For example, actiTIME provides a time and project management system where you can manage workloads, review project progress, see business costs and profits and more.
Build custom workflows, assign tasks to your team members and see how time and money costs are distributed across tasks, project stages, projects and clients.
Set up deadlines, time estimates, time or cost budgets. Create custom fields for tasks to upgrade your time, cost and performance reports and see how similar items perform.
Choose from 2,000+ integrations, including JIRA, GitHub and JitLab. Join 10,000+ companies like DHL, Huawei, Philips and Xerox - try a free 30-day trial (no credit card required).
Top comments (5)
The very fact you manage by MBO is bad ;) michelbaudin.com/2012/08/26/metric...
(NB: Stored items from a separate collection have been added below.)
@[simp] theorem modLine_tb (s : State) (i : Fin 2) (f : MarkLine → MarkLine) : (s.modLine i f).tb = s.tb := rfl
@[simp] theorem modLine_progs (s : State) (i : Fin 2) (f : MarkLine → MarkLine) : (s.modLine i f).progs = s.progs := rfl
@[simp] theorem modLine_ports (s : State) (i : Fin 2) (f : MarkLine → MarkLine) : (s.modLine i f).ports = s.ports := rfl
@[simp] theorem modLine_intakes (s : State) (i : Fin 2) (f : MarkLine → MarkLine) : (s.modLine i f).intakes = s.intakes := rfl
@[simp] theorem modLine_coders (s : State) (i : Fin 2) (f : MarkLine → MarkLine) : (s.modLine i f).coders = s.coders := rfl
@[simp] theorem modLine_loops (s : State) (i : Fin 2) (f : MarkLine → MarkLine) : (s.modLine i f).loops = s.loops := rfl
@[simp] theorem modLine_tables (s : State) (i : Fin 2) (f : MarkLine → MarkLine) : (s.modLine i f).tables = s.tables := rfl
@[simp] theorem modLine_alloc (s : State) (i : Fin 2) (f : MarkLine → MarkLine) : (s.modLine i f).alloc = s.alloc := rfl
@[simp] theorem modLine_slots (s : State) (i : Fin 2) (f : MarkLine → MarkLine) : (s.modLine i f).slots = s.slots := rfl
@[simp] theorem modLine_mixer (s : State) (i : Fin 2) (f : MarkLine → MarkLine) : (s.modLine i f).mixer = s.mixer := rfl
@[simp] theorem modLine_framers (s : State) (i : Fin 2) (f : MarkLine → MarkLine) : (s.modLine i f).framers = s.framers := rfl
@[simp] theorem modLine_store (s : State) (i : Fin 2) (f : MarkLine → MarkLine) : (s.modLine i f).store = s.store := rfl
@[simp] theorem modLine_chains (s : State) (i : Fin 2) (f : MarkLine → MarkLine) : (s.modLine i f).chains = s.chains := rfl
@[simp] theorem modLine_mem (s : State) (i : Fin 2) (f : MarkLine → MarkLine) : (s.modLine i f).mem = s.mem := rfl
@[simp] theorem modLine_paths (s : State) (i : Fin 2) (f : MarkLine → MarkLine) : (s.modLine i f).paths = s.paths := rfl
@[simp] theorem modLine_uplink (s : State) (i : Fin 2) (f : MarkLine → MarkLine) : (s.modLine i f).uplink = s.uplink := rfl
@[simp] theorem modLine_sched (s : State) (i : Fin 2) (f : MarkLine → MarkLine) : (s.modLine i f).sched = s.sched := rfl
@[simp] theorem modLine_lives (s : State) (i : Fin 2) (f : MarkLine → MarkLine) : (s.modLine i f).lives = s.lives := rfl
@[simp] theorem modLine_clips (s : State) (i : Fin 2) (f : MarkLine → MarkLine) : (s.modLine i f).clips = s.clips := rfl
@[simp] theorem modLine_link (s : State) (i : Fin 2) (f : MarkLine → MarkLine) : (s.modLine i f).link = s.link := rfl
@[simp] theorem modLine_pending (s : State) (i : Fin 2) (f : MarkLine → MarkLine) : (s.modLine i f).pending = s.pending := rfl
@[simp] theorem modLine_lines (s : State) (i : Fin 2) (f : MarkLine → MarkLine) :
    (s.modLine i f).lines = Vec.put s.lines i (f (s.lines.get i)) := rfl
@[simp] theorem modLine_line (s : State) (i j : Fin 2) (f : MarkLine → MarkLine) :
    (s.modLine i f).line j = if i = j then f (s.line i) else s.line j := by
  simp [State.modLine, State.line]

@[simp] theorem modTb_progs (s : State) (f : Timebase → Timebase) : (s.modTb f).progs = s.progs := rfl
@[simp] theorem modTb_ports (s : State) (f : Timebase → Timebase) : (s.modTb f).ports = s.ports := rfl
@[simp] theorem modTb_intakes (s : State) (f : Timebase → Timebase) : (s.modTb f).intakes = s.intakes := rfl
@[simp] theorem modTb_coders (s : State) (f : Timebase → Timebase) : (s.modTb f).coders = s.coders := rfl
@[simp] theorem modTb_loops (s : State) (f : Timebase → Timebase) : (s.modTb f).loops = s.loops := rfl
@[simp] theorem modTb_tables (s : State) (f : Timebase → Timebase) : (s.modTb f).tables = s.tables := rfl
@[simp] theorem modTb_alloc (s : State) (f : Timebase → Timebase) : (s.modTb f).alloc = s.alloc := rfl
@[simp] theorem modTb_slots (s : State) (f : Timebase → Timebase) : (s.modTb f).slots = s.slots := rfl
@[simp] theorem modTb_mixer (s : State) (f : Timebase → Timebase) : (s.modTb f).mixer = s.mixer := rfl
@[simp] theorem modTb_framers (s : State) (f : Timebase → Timebase) : (s.modTb f).framers = s.framers := rfl
@[simp] theorem modTb_store (s : State) (f : Timebase → Timebase) : (s.modTb f).store = s.store := rfl
@[simp] theorem modTb_chains (s : State) (f : Timebase → Timebase) : (s.modTb f).chains = s.chains := rfl
@[simp] theorem modTb_mem (s : State) (f : Timebase → Timebase) : (s.modTb f).mem = s.mem := rfl
@[simp] theorem modTb_paths (s : State) (f : Timebase → Timebase) : (s.modTb f).paths = s.paths := rfl
@[simp] theorem modTb_uplink (s : State) (f : Timebase → Timebase) : (s.modTb f).uplink = s.uplink := rfl
@[simp] theorem modTb_sched (s : State) (f : Timebase → Timebase) : (s.modTb f).sched = s.sched := rfl
@[simp] theorem modTb_lives (s : State) (f : Timebase → Timebase) : (s.modTb f).lives = s.lives := rfl
@[simp] theorem modTb_clips (s : State) (f : Timebase → Timebase) : (s.modTb f).clips = s.clips := rfl
@[simp] theorem modTb_lines (s : State) (f : Timebase → Timebase) : (s.modTb f).lines = s.lines := rfl
@[simp] theorem modTb_link (s : State) (f : Timebase → Timebase) : (s.modTb f).link = s.link := rfl
@[simp] theorem modTb_pending (s : State) (f : Timebase → Timebase) : (s.modTb f).pending = s.pending := rfl
@[simp] theorem modTb_tb (s : State) (f : Timebase → Timebase) : (s.modTb f).tb = f s.tb := rfl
"All these studies prove that" I'm gonna stop you right there. I shouldn't have to explain that in science we don't prove anything; rather we find evidence to support a hypothesis, or we disprove something. Honestly do you really think anyone here is going to go for your little free advertisement? Shame. Go make something meaningful.
Quite a helpful post. Glad I landed here.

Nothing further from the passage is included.